A cólera de Klaus
Em Meu Melhor Inimigo, o diretor Werner Herzog disseca sua relação turbulenta com o ator Klaus Kinski
Isabela Boscov
A cena é espantosa. O ator alemão Klaus Kinski grita sem parar, insultando o diretor de produção de Fitzcarraldo. "Só porcos podem comer essa comida que vocês servem", vocifera, como se estivesse possuído. Nervoso, o adversário devolve: "Então não a coma. Devore as suas próprias fezes, se quiser". Ao redor, os índios peruanos recrutados como figurantes observam atemorizados a batalha, que já dura horas. Só o cineasta alemão Werner Herzog parece alheio ao tumulto. Inspeciona a locação, conversa com o fotógrafo, coça a cabeça. "Não foi uma crise particularmente ruim, então achei que não devia intervir", explica, para a sua própria câmara, quase vinte anos depois. O que levou o diretor a, em suas próprias palavras, "submeter-se à pena" de fazer cinco filmes com um dos atores mais insanos que já existiram? A resposta, nada simples, está no magistral e assustador documentário Meu Melhor Inimigo (Mein Liebster Feind, Alemanha, 1999), a partir desta sexta-feira em São Paulo, no qual Herzog disseca sua relação com o ator.
Quando viu Kinski pela primeira vez, Herzog estava ainda a muitos anos de se tornar um dos mais expressivos cineastas da Alemanha, criador de filmes fundamentais, como O Enigma de Kaspar Hauser. Tinha 13 anos e morava com a mãe e mais três irmãos num quarto de pensão em Munique. Como a dona da hospedaria tinha um fraco por artistas pobres, recolheu Kinski das ruas. Ele retribuiu a caridade com cenas de terror. Certa feita, trancou-se no banheiro durante 48 horas. "Quando saiu, a banheira, o vaso, a pia, tudo estava moído. Os cacos poderiam ser peneirados com uma raquete de tênis", diz Herzog. "Por isso, eu sabia o que me esperava."
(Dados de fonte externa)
-- ==== Sys2Proof/Laws/State.lean ====
section
/-! SUPPORT. What each named update of State leaves in each field: one lemma per field and update. -/

namespace Sys2Proof.Machine

variable (s : State)

/-! ### finish -/

@[simp] theorem State.finish_err : s.finish.err = s.err := rfl
@[simp] theorem State.finish_treeValid : s.finish.treeValid = s.treeValid := rfl
@[simp] theorem State.finish_trailing : s.finish.trailing = s.trailing := rfl
@[simp] theorem State.finish_errCode : s.finish.errCode = s.errCode := rfl
@[simp] theorem State.finish_errPos : s.finish.errPos = s.errPos := rfl
@[simp] theorem State.finish_errVal : s.finish.errVal = s.errVal := rfl
@[simp] theorem State.finish_symLen : s.finish.symLen = s.symLen := rfl
@[simp] theorem State.finish_ftK : s.finish.ftK = s.ftK := rfl
@[simp] theorem State.finish_nodeCnt : s.finish.nodeCnt = s.nodeCnt := rfl
@[simp] theorem State.finish_root : s.finish.root = s.root := rfl
@[simp] theorem State.finish_encLen : s.finish.encLen = s.encLen := rfl
@[simp] theorem State.finish_expCnt : s.finish.expCnt = s.expCnt := rfl
@[simp] theorem State.finish_decLen : s.finish.decLen = s.decLen := rfl
@[simp] theorem State.finish_decPos : s.finish.decPos = s.decPos := rfl
@[simp] theorem State.finish_sym : s.finish.sym = s.sym := rfl
@[simp] theorem State.finish_ft : s.finish.ft = s.ft := rfl
@[simp] theorem State.finish_node : s.finish.node = s.node := rfl
@[simp] theorem State.finish_ct : s.finish.ct = s.ct := rfl
@[simp] theorem State.finish_enc : s.finish.enc = s.enc := rfl
@[simp] theorem State.finish_dec : s.finish.dec = s.dec := rfl
@[simp] theorem State.finish_running : s.finish.running = none := rfl
@[simp] theorem State.finish_overlap : s.finish.overlap = 0 := rfl
@[simp] theorem State.finish_host : s.finish.host = s.host := rfl
@[simp] theorem State.finish_readData : s.finish.readData = s.readData := rfl
@[simp] theorem State.finish_epoch : s.finish.epoch = s.epoch + 1 := rfl
@[simp] theorem State.finish_params : s.finish.params = s.params := rfl

/-! ### succeed -/

@[simp] theorem State.succeed_err : s.succeed.err = false := rfl
@[simp] theorem State.succeed_treeValid : s.succeed.treeValid = s.treeValid := rfl
@[simp] theorem State.succeed_trailing : s.succeed.trailing = s.trailing := rfl
@[simp] theorem State.succeed_errCode : s.succeed.errCode = .none := rfl
@[simp] theorem State.succeed_errPos : s.succeed.errPos = 0 := rfl
@[simp] theorem State.succeed_errVal : s.succeed.errVal = 0 := rfl
@[simp] theorem State.succeed_symLen : s.succeed.symLen = s.symLen := rfl
@[simp] theorem State.succeed_ftK : s.succeed.ftK = s.ftK := rfl
@[simp] theorem State.succeed_nodeCnt : s.succeed.nodeCnt = s.nodeCnt := rfl
@[simp] theorem State.succeed_root : s.succeed.root = s.root := rfl
@[simp] theorem State.succeed_encLen : s.succeed.encLen = s.encLen := rfl
@[simp] theorem State.succeed_expCnt : s.succeed.expCnt = s.expCnt := rfl
@[simp] theorem State.succeed_decLen : s.succeed.decLen = s.decLen := rfl
@[simp] theorem State.succeed_decPos : s.succeed.decPos = s.decPos := rfl
@[simp] theorem State.succeed_sym : s.succeed.sym = s.sym := rfl
@[simp] theorem State.succeed_ft : s.succeed.ft = s.ft := rfl
@[simp] theorem State.succeed_node : s.succeed.node = s.node := rfl
@[simp] theorem State.succeed_ct : s.succeed.ct = s.ct := rfl
@[simp] theorem State.succeed_enc : s.succeed.enc = s.enc := rfl
@[simp] theorem State.succeed_dec : s.succeed.dec = s.dec := rfl
@[simp] theorem State.succeed_running : s.succeed.running = none := rfl
@[simp] theorem State.succeed_overlap : s.succeed.overlap = 0 := rfl
@[simp] theorem State.succeed_host : s.succeed.host = s.host := rfl
@[simp] theorem State.succeed_readData : s.succeed.readData = s.readData := rfl
@[simp] theorem State.succeed_epoch : s.succeed.epoch = s.epoch + 1 := rfl
@[simp] theorem State.succeed_params : s.succeed.params = s.params := rfl

/-! ### raise -/

@[simp] theorem State.raise_err (e : ErrorCode) (p : Nat) (v : Byte) : (s.raise e p v).err = true := rfl
@[simp] theorem State.raise_treeValid (e : ErrorCode) (p : Nat) (v : Byte) : (s.raise e p v).treeValid = s.treeValid := rfl
@[simp] theorem State.raise_trailing (e : ErrorCode) (p : Nat) (v : Byte) : (s.raise e p v).trailing = s.trailing := rfl
@[simp] theorem State.raise_errCode (e : ErrorCode) (p : Nat) (v : Byte) : (s.raise e p v).errCode = e := rfl
@[simp] theorem State.raise_errPos (e : ErrorCode) (p : Nat) (v : Byte) : (s.raise e p v).errPos = BitVec.ofNat elenW p := rfl
@[simp] theorem State.raise_errVal (e : ErrorCode) (p : Nat) (v : Byte) : (s.raise e p v).errVal = v := rfl
@[simp] theorem State.raise_symLen (e : ErrorCode) (p : Nat) (v : Byte) : (s.raise e p v).symLen = s.symLen := rfl
@[simp] theorem State.raise_ftK (e : ErrorCode) (p : Nat) (v : Byte) : (s.raise e p v).ftK = s.ftK := rfl
@[simp] theorem State.raise_nodeCnt (e : ErrorCode) (p : Nat) (v : Byte) : (s.raise e p v).nodeCnt = s.nodeCnt := rfl
@[simp] theorem State.raise_root (e : ErrorCode) (p : Nat) (v : Byte) : (s.raise e p v).root = s.root := rfl
@[simp] theorem State.raise_encLen (e : ErrorCode) (p : Nat) (v : Byte) : (s.raise e p v).encLen = s.encLen := rfl
@[simp] theorem State.raise_expCnt (e : ErrorCode) (p : Nat) (v : Byte) : (s.raise e p v).expCnt = s.expCnt := rfl
@[simp] theorem State.raise_decLen (e : ErrorCode) (p : Nat) (v : Byte) : (s.raise e p v).decLen = s.decLen := rfl
@[simp] theorem State.raise_decPos (e : ErrorCode) (p : Nat) (v : Byte) : (s.raise e p v).decPos = s.decPos := rfl
@[simp] theorem State.raise_sym (e : ErrorCode) (p : Nat) (v : Byte) : (s.raise e p v).sym = s.sym := rfl
@[simp] theorem State.raise_ft (e : ErrorCode) (p : Nat) (v : Byte) : (s.raise e p v).ft = s.ft := rfl
@[simp] theorem State.raise_node (e : ErrorCode) (p : Nat) (v : Byte) : (s.raise e p v).node = s.node := rfl
@[simp] theorem State.raise_ct (e : ErrorCode) (p : Nat) (v : Byte) : (s.raise e p v).ct = s.ct := rfl
@[simp] theorem State.raise_enc (e : ErrorCode) (p : Nat) (v : Byte) : (s.raise e p v).enc = s.enc := rfl
@[simp] theorem State.raise_dec (e : ErrorCode) (p : Nat) (v : Byte) : (s.raise e p v).dec = s.dec := rfl
@[simp] theorem State.raise_running (e : ErrorCode) (p : Nat) (v : Byte) : (s.raise e p v).running = none := rfl
@[simp] theorem State.raise_overlap (e : ErrorCode) (p : Nat) (v : Byte) : (s.raise e p v).overlap = 0 := rfl
@[simp] theorem State.raise_host (e : ErrorCode) (p : Nat) (v : Byte) : (s.raise e p v).host = s.host := rfl
@[simp] theorem State.raise_readData (e : ErrorCode) (p : Nat) (v : Byte) : (s.raise e p v).readData = s.readData := rfl
@[simp] theorem State.raise_epoch (e : ErrorCode) (p : Nat) (v : Byte) : (s.raise e p v).epoch = s.epoch + 1 := rfl
@[simp] theorem State.raise_params (e : ErrorCode) (p : Nat) (v : Byte) : (s.raise e p v).params = s.params := rfl

/-! ### clearObjects -/

@[simp] theorem State.clearObjects_err : s.clearObjects.err = s.err := rfl
@[simp] theorem State.clearObjects_treeValid : s.clearObjects.treeValid = false := rfl
@[simp] theorem State.clearObjects_trailing : s.clearObjects.trailing = false := rfl
@[simp] theorem State.clearObjects_errCode : s.clearObjects.errCode = s.errCode := rfl
@[simp] theorem State.clearObjects_errPos : s.clearObjects.errPos = s.errPos := rfl
@[simp] theorem State.clearObjects_errVal : s.clearObjects.errVal = s.errVal := rfl
@[simp] theorem State.clearObjects_symLen : s.clearObjects.symLen = 0 := rfl
@[simp] theorem State.clearObjects_ftK : s.clearObjects.ftK = 0 := rfl
@[simp] theorem State.clearObjects_nodeCnt : s.clearObjects.nodeCnt = 0 := rfl
@[simp] theorem State.clearObjects_root : s.clearObjects.root = 0 := rfl
@[simp] theorem State.clearObjects_encLen : s.clearObjects.encLen = 0 := rfl
@[simp] theorem State.clearObjects_expCnt : s.clearObjects.expCnt = 0 := rfl
@[simp] theorem State.clearObjects_decLen : s.clearObjects.decLen = 0 := rfl
@[simp] theorem State.clearObjects_decPos : s.clearObjects.decPos = 0 := rfl
@[simp] theorem State.clearObjects_sym : s.clearObjects.sym = s.sym := rfl
@[simp] theorem State.clearObjects_ft : s.clearObjects.ft = s.ft := rfl
@[simp] theorem State.clearObjects_node : s.clearObjects.node = s.node := rfl
@[simp] theorem State.clearObjects_ct : s.clearObjects.ct = invalidTable := rfl
@[simp] theorem State.clearObjects_enc : s.clearObjects.enc = s.enc := rfl
@[simp] theorem State.clearObjects_dec : s.clearObjects.dec = s.dec := rfl
@[simp] theorem State.clearObjects_running : s.clearObjects.running = s.running := rfl
@[simp] theorem State.clearObjects_overlap : s.clearObjects.overlap = s.overlap := rfl
@[simp] theorem State.clearObjects_host : s.clearObjects.host = s.host := rfl
@[simp] theorem State.clearObjects_readData : s.clearObjects.readData = s.readData := rfl
@[simp] theorem State.clearObjects_epoch : s.clearObjects.epoch = s.epoch := rfl
@[simp] theorem State.clearObjects_params : s.clearObjects.params = s.params := rfl

/-! ### putTable -/

@[simp] theorem State.putTable_err (l : List FtEntry) : (s.putTable l).err = s.err := rfl
@[simp] theorem State.putTable_treeValid (l : List FtEntry) : (s.putTable l).treeValid = s.treeValid := rfl
@[simp] theorem State.putTable_trailing (l : List FtEntry) : (s.putTable l).trailing = s.trailing := rfl
@[simp] theorem State.putTable_errCode (l : List FtEntry) : (s.putTable l).errCode = s.errCode := rfl
@[simp] theorem State.putTable_errPos (l : List FtEntry) : (s.putTable l).errPos = s.errPos := rfl
@[simp] theorem State.putTable_errVal (l : List FtEntry) : (s.putTable l).errVal = s.errVal := rfl
@[simp] theorem State.putTable_symLen (l : List FtEntry) : (s.putTable l).symLen = s.symLen := rfl
@[simp] theorem State.putTable_ftK (l : List FtEntry) : (s.putTable l).ftK = BitVec.ofNat nidxW l.length := rfl
@[simp] theorem State.putTable_nodeCnt (l : List FtEntry) : (s.putTable l).nodeCnt = s.nodeCnt := rfl
@[simp] theorem State.putTable_root (l : List FtEntry) : (s.putTable l).root = s.root := rfl
@[simp] theorem State.putTable_encLen (l : List FtEntry) : (s.putTable l).encLen = s.encLen := rfl
@[simp] theorem State.putTable_expCnt (l : List FtEntry) : (s.putTable l).expCnt = s.expCnt := rfl
@[simp] theorem State.putTable_decLen (l : List FtEntry) : (s.putTable l).decLen = s.decLen := rfl
@[simp] theorem State.putTable_decPos (l : List FtEntry) : (s.putTable l).decPos = s.decPos := rfl
@[simp] theorem State.putTable_sym (l : List FtEntry) : (s.putTable l).sym = s.sym := rfl
@[simp] theorem State.putTable_ft (l : List FtEntry) : (s.putTable l).ft = s.ft.writeSeq 0 l := rfl
@[simp] theorem State.putTable_node (l : List FtEntry) : (s.putTable l).node = s.node := rfl
@[simp] theorem State.putTable_ct (l : List FtEntry) : (s.putTable l).ct = s.ct := rfl
@[simp] theorem State.putTable_enc (l : List FtEntry) : (s.putTable l).enc = s.enc := rfl
@[simp] theorem State.putTable_dec (l : List FtEntry) : (s.putTable l).dec = s.dec := rfl
@[simp] theorem State.putTable_running (l : List FtEntry) : (s.putTable l).running = s.running := rfl
@[simp] theorem State.putTable_overlap (l : List FtEntry) : (s.putTable l).overlap = s.overlap := rfl
@[simp] theorem State.putTable_host (l : List FtEntry) : (s.putTable l).host = s.host := rfl
@[simp] theorem State.putTable_readData (l : List FtEntry) : (s.putTable l).readData = s.readData := rfl
@[simp] theorem State.putTable_epoch (l : List FtEntry) : (s.putTable l).epoch = s.epoch := rfl
@[simp] theorem State.putTable_params (l : List FtEntry) : (s.putTable l).params = s.params := rfl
Aos 28 anos, o diretor chamou Kinski para protagonizar Aguirre, a Cólera dos Deuses, um drama sobre a selvageria dos conquistadores espanhóis na Amazônia peruana. O ator acabava de vir de uma peça na qual interpretava um Jesus desvairado e, como de hábito, carregou o personagem consigo. Foi uma provação para a equipe e o elenco. Em determinada ocasião, quando os figurantes atacaram a comida cenográfica, o ator teve um acesso de fúria. Mirou a espada na cabeça de um deles e desferiu um golpe com toda a força de que era capaz. Quem conta a história é a própria vítima, que ainda hoje guarda uma bela cicatriz, apesar do capacete de ferro que compunha seu figurino. E a cena está registrada em filme, como inúmeras outras que Herzog aproveita no documentário. A situação da dupla era tão extrema que suscitou até planos homicidas. Depois de uma briga especialmente feia durante as complicadíssimas filmagens de Fitzcarraldo, Kinski decidiu abandonar a fita. Já fazia as malas quando Herzog se aproximou. "Klaus, você pode partir", disse ele. "Mas, quando chegar àquela curva do rio, eu terei metido oito balas na sua cabeça com o meu rifle. A nona será para mim, mas você leva as oito primeiras." Kinski ficou. "Graças a Deus, Klaus era um covarde", ri o diretor.
Objetivamente, o que levava Herzog a escalar o ator era sua energia feroz e irreprimível. "De alguma forma, nós nos completávamos", diz. Apesar dos episódios assombrosos que narra, Meu Melhor Inimigo deixa de abordar alguns aspectos da vida privada do ator. Não há uma palavra sobre a obscura relação de Kinski com sua filha, a atriz Nastassja, por quem se diz que ele nutria sentimentos pouco paternais. Mas essa ausência é compensada com a honestidade com que Herzog expõe o companheiro e a si próprio. Além disso, ele é um documentarista singular, capaz de dissolver a barreira entre a platéia e os temas que retrata. Uma amostra disso está no perturbador Terra do Silêncio e da Escuridão, no qual o diretor mergulhava no mundo sufocante de pessoas surdas, mudas e cegas. Também na ficção, ele gosta de se deter sobre indivíduos que estão um passo além de seu limite – como o visionário Fitzcarraldo, que queria içar um navio montanha acima, ou o vampiro Nosferatu, que sugava o sangue de suas vítimas para matar não a fome, mas a solidão. Kinski era, evidentemente, o intérprete ideal para tais personagens. Meu Melhor Inimigo termina com uma imagem lírica do ator, um de seus poucos momentos alegres e descontraídos. É um ajuste de contas e uma oferta póstuma de reconciliação. Kinski morreu em 1991, aos 65 anos.